§ **Directions for this task**: Look through the material and copy each line holding "then".
START Supplied material
-- ==== Sys2Proof/Tests/Slice0.lean ====
section
/-! SUPPORT. Small tests of single steps, with results taken from the spec's own examples and from spec/95_test_vectors.md, and a
witness for the hypotheses of every statement. -/

namespace Sys2Proof.Tests

open Sys2Proof Sys2Proof.Machine

/-! ### States the tests start from -/

/-- Attached, no edge yet: WAIT_FIRST. -/
def armed : State := { State.reset with core := { CoreState.reset with attached := true } }

/-- SAMPLING with `n` durations of 50 stored and ref = 1000. -/
def sampling (n : Nat) : State :=
  { armed with core := { armed.core with
      buf := Vector.ofFn fun i => if i.val < n then 50#8 else 0#8
      cursor := BitVec.ofNat 7 n
      running := true
      ref := 1000#32 } }

/-- The durations of a clean capture of `b`: 30, 80, 80, then 50 and `z` or `o` for each bit. -/
def pulses (b : Frame) (z o : Byte) : PulseBuffer :=
  Vector.ofFn fun i =>
    if i.val = 0 then 30#8 else if i.val ≤ 2 then 80#8 else if i.val % 2 = 1 then 50#8
    else if payloadBit b ⟨(i.val - 4) / 2, by omega⟩ then o else z

/-- The frame of the spec's example (R120). -/
def exampleFrame : Frame := #v[0x32#8, 0x00#8, 0x1B#8, 0x00#8, 0x4D#8]

/-- A closed, full capture. -/
def closed (buf : PulseBuffer) : State :=
  { State.reset with core := { CoreState.reset with buf := buf, cursor := 83#7, finished := true, ref := 1000#32 } }

/-- A state with a fault latched while attached and finished: STATUS = 0x1A (R75's example). -/
def faulted : State :=
  { armed with core := { armed.core with finished := true, faulted := true, faultCause := 2#2 } }

/-- What a test looks at in a next state. -/
def after {α : Type} (o : Host.Outcome State Fault Refusal) (f : State → α) : Option α :=
  match o with
  | .next s => some (f s)
  | .fault _ => none
  | .refused _ => none

/-! ### Well-formedness: an ill-formed configuration for each check of R10 -/

theorem test_wf_default : Config.default.wf = true := by decide
theorem test_wf_legacy : Config.legacy.wf = true := by decide
theorem test_wf_aborting : Config.aborting.wf = true := by decide
theorem test_wf_empty_capture_band : ({ Config.default with capLo := 100 } : Config).wf = false := by decide
theorem test_wf_capture_band_too_high : ({ Config.default with capHi := 257 } : Config).wf = false := by decide
theorem test_wf_capture_band_top : ({ Config.default with capHi := 256 } : Config).wf = true := by decide
theorem test_wf_hs0_order : ({ Config.default with hs0 := ⟨51, 50⟩ } : Config).wf = false := by decide
theorem test_wf_hs1_width : ({ Config.default with hs1 := ⟨65, 256⟩ } : Config).wf = false := by decide
theorem test_wf_hdr_order : ({ Config.default with hdr := ⟨61, 60⟩ } : Config).wf = false := by decide
theorem test_wf_vb0_order : ({ Config.default with vb0 := ⟨36, 35⟩ } : Config).wf = false := by decide
theorem test_wf_vb1_width : ({ Config.default with vb1 := ⟨55, 256⟩ } : Config).wf = false := by decide
theorem test_wf_db0_order : ({ Config.default with db0 := ⟨36, 35⟩ } : Config).wf = false := by decide
theorem test_wf_db1_width : ({ Config.default with db1 := ⟨55, 256⟩ } : Config).wf = false := by decide
theorem test_wf_bit_bands_overlap : ({ Config.default with db0 := ⟨15, 55⟩ } : Config).wf = false := by decide
theorem test_step_refuses_ill_formed :
    step { State.reset with cfg := { Config.default with capLo := 100 } } = .refused .illFormedConfig := rfl

/-- R11's two lower bounds: the defaults meet them, one tick less does not. -/
theorem test_host_params_wf : HostParams.wf { armPoint := 4, retryPeriod := 2000000 } = true ∧
    HostParams.wf { settle := 999999, armPoint := 4, retryPeriod := 2000000 } = false ∧
    HostParams.wf { wakeLow := 17999, armPoint := 4, retryPeriod := 2000000 } = false := by decide

/-! ### Decoding words written out from R61 and R63 (spec/95_test_vectors.md section 2) -/

/-- V2.1, V2.17, V2.18 -/
theorem test_decode_nop : decode 0x0000000000#40 = .legal .nop ∧ decode 0x0000000001#40 = .illegal .nonzeroField ∧
    decode 0x0800000000#40 = .illegal .nonzeroField := by decide
/-- V2.2, V2.19 -/
theorem test_decode_arm : decode 0x1000000000#40 = .legal .arm ∧ decode 0x1000000100#40 = .illegal .nonzeroField := by decide
/-- V2.3, V2.20 -/
theorem test_decode_close : decode 0x2000000000#40 = .legal .close ∧ decode 0x2000000001#40 = .illegal .nonzeroField := by
  decide
/-- V2.4, V2.21 -/
theorem test_decode_decode : decode 0x3000000000#40 = .legal .decode ∧ decode 0x3100000000#40 = .illegal .nonzeroField := by
  decide
/-- V2.6 to V2.9 -/
theorem test_decode_edge : decode 0x41000003E8#40 = .legal (.edge 1000#32 1#1) ∧
    decode 0x40000003E8#40 = .legal (.edge 1000#32 0#1) ∧ decode 0x40FFFFFFFF#40 = .legal (.edge 0xFFFFFFFF#32 0#1) ∧
    decode 0x4100000000#40 = .legal (.edge 0#32 1#1) := by decide
/-- V2.23 to V2.25: each must-be-zero bit of format E -/
theorem test_decode_edge_zero_field : decode 0x4200000000#40 = .illegal .nonzeroField ∧
    decode 0x4400000000#40 = .illegal .nonzeroField ∧ decode 0x4800000000#40 = .illegal .nonzeroField := by decide
/-- V2.10 to V2.12, V2.26, V2.27 -/
theorem test_decode_read : decode 0x5000000070#40 = .legal (.read 0x70#8) ∧ decode 0x50000000FF#40 = .legal (.read 0xFF#8) ∧
    decode 0x5000000000#40 = .legal (.read 0x00#8) ∧ decode 0x5000000100#40 = .illegal .nonzeroField ∧
    decode 0x5800000000#40 = .illegal .nonzeroField := by decide
/-- V2.5, V2.22 -/
theorem test_decode_reset : decode 0x6000000000#40 = .legal .reset ∧ decode 0x6000000001#40 = .illegal .nonzeroField := by
  decide
/-- V2.13 to V2.16 -/
theorem test_decode_reserved : decode 0x7000000000#40 = .illegal .reservedOp ∧ decode 0x8000000000#40 = .illegal .reservedOp ∧
    decode 0xF000000000#40 = .illegal .reservedOp ∧ decode 0xFFFFFFFFFF#40 = .illegal .reservedOp := by decide
/-- The host's numbering of a word (log entry 9). -/
theorem test_decodeTableWord : decodeTableWord 40 0x5000000070 = some (.read 0x70#8) ∧
    decodeTableWord 40 0x7000000000 = none ∧ decodeTableWord 40 0x10000000000 = none := by decide

/-! ### One step of each transaction -/

/-- The whole step from reset: the word placed by `withFetchWord` is the one performed, and nothing of it stays pending. -/
theorem test_step_from_reset : step (State.reset.withFetchWord 40 0x1000000000) = .next armed := rfl

/-- R74 -/
theorem test_nop : exec .nop (sampling 40) = .next (sampling 40) := rfl
/-- R75's example: STATUS 0x1A before, 0x00 after. -/
theorem test_reset : memRead faulted.core 0x60#8 = 0x1A#8 ∧ exec .reset faulted = .next State.reset := ⟨rfl, rfl⟩
/-- R76's example: STATUS = 0x08 after ARM from reset. -/
theorem test_arm : after (exec .arm State.reset) (fun s => memRead s.core 0x60#8) = some 0x08#8 := by decide
/-- R76, R131: ARM while attached keeps the capture and latches cause 2. -/
theorem test_arm_attached : after (exec .arm (sampling 40)) (fun s => (s.core.faultCause, s.core.cursor)) = some (2#2, 40#7) := by
  decide
/-- R77's example: from SAMPLING with cursor = 40, STATUS = 0x01 and CURSOR = 0x28. -/
theorem test_close : after (exec .close (sampling 40)) (fun s => (memRead s.core 0x60#8, memRead s.core 0x61#8)) =
    some (0x01#8, 0x28#8) := by decide
/-- R78, R42 -/
theorem test_read : after (exec (.read 0x61#8) (sampling 40)) State.out = some (some 0x28#8) ∧
    after (exec (.read 0x53#8) (sampling 40)) State.out = some (some 0x00#8) := by decide
/-- R85's example: the first EDGE gives running = T, ref = 1000, cursor = 0. -/
theorem test_edge_first : after (exec (.edge 1000#32 0#1) armed) (fun s => (s.core.running, s.core.ref, s.core.cursor)) =
    some (true, 1000#32, 0#7) := by decide
/-- R85's example: from ref = 1000, EDGE 1030 stores 30 at the cursor. -/
theorem test_edge_stores : after (exec (.edge 1030#32 1#1) (sampling 2))
    (fun s => (s.core.buf[2], s.core.cursor, s.core.ref, s.core.error)) = some (30#8, 3#7, 1030#32, false) := by decide
/-- R121: DECODE while attached latches cause 3 and leaves the results. -/
theorem test_decode_attached : after (exec .decode (sampling 40)) (fun s => (s.core.faultCause, s.core.resCode)) =
    some (3#2, 0#3) := by decide
/-- R120's example: RES_CODE = 1 and the frame. -/
theorem test_decode_ok : after (exec .decode (closed (pulses exampleFrame 26#8 70#8)))
    (fun s => (s.core.resCode, s.core.frame)) = some (1#3, exampleFrame) := by decide

/-! ### The component functions at the spec's corner cases -/

/-- R96 (a), (c), (d) -/
theorem test_capture_band : inCaptureBand Config.default 10#32 = false ∧ inCaptureBand Config.default 11#32 = true ∧
    inCaptureBand Config.default 99#32 = true ∧ inCaptureBand Config.default 100#32 = false ∧
    duration 0x00000010#32 0xFFFFFFF0#32 = 32#32 ∧ duration 999#32 1000#32 = 0xFFFFFFFF#32 := by decide
/-- R110 -/
theorem test_bitDecode : bitDecode Config.default 14#8 = .invalid ∧ bitDecode Config.default 15#8 = .zero ∧
    bitDecode Config.default 35#8 = .zero ∧ bitDecode Config.default 36#8 = .invalid ∧ bitDecode Config.default 55#8 = .one ∧
    bitDecode Config.default 85#8 = .one ∧ bitDecode Config.default 86#8 = .invalid ∧
    bitDecode Config.legacy 59#8 = .invalid ∧ bitDecode Config.legacy 60#8 = .one ∧ bitDecode Config.legacy 81#8 = .invalid := by
  decide
/-- R105: buf[0] = 60 and buf[10] = 99 gives SV(0, 60). -/
theorem test_validate_lowest : validate Config.default (((pulses exampleFrame 26#8 70#8).set 0 60#8).set 10 99#8) =
    .sv 0#7 60#8 := by decide
/-- R117 (d): legacy, buf[4] = 57 gives DI(4, 57). -/
theorem test_assemble_legacy : assemble Config.legacy ((pulses exampleFrame 26#8 70#8).set 4 57#8) = .di 4#7 57#8 := by decide
/-- R111's example. -/
theorem test_assemble : assemble Config.default (pulses #v[0xB2#8, 0x00#8, 0x1B#8, 0x00#8, 0xCD#8] 26#8 70#8) =
    .bytes #v[0xB2#8, 0x00#8, 0x1B#8, 0x00#8, 0xCD#8] := by decide
/-- R68's and R69's words: an EDGE line, and the first words of START and PULSE. -/
theorem test_trace : traceWords [.instr (.edge 1000#32 1#1), .start 1000#32, .pulse 30#32, .finish] =
    [0x41000003E8#40, 0x40000003E8#40, 0x4100000406#40, 0x2000000000#40, 0x3000000000#40] := by decide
END Supplied material
§ **Solution for this exercise**:
      buf := Vector.ofFn fun i => if i.val < n then 50#8 else 0#8
/-- The durations of a clean capture of `b`: 30, 80, 80, then 50 and `z` or `o` for each bit. -/
    if i.val = 0 then 30#8 else if i.val ≤ 2 then 80#8 else if i.val % 2 = 1 then 50#8
    else if payloadBit b ⟨(i.val - 4) / 2, by omega⟩ then o else z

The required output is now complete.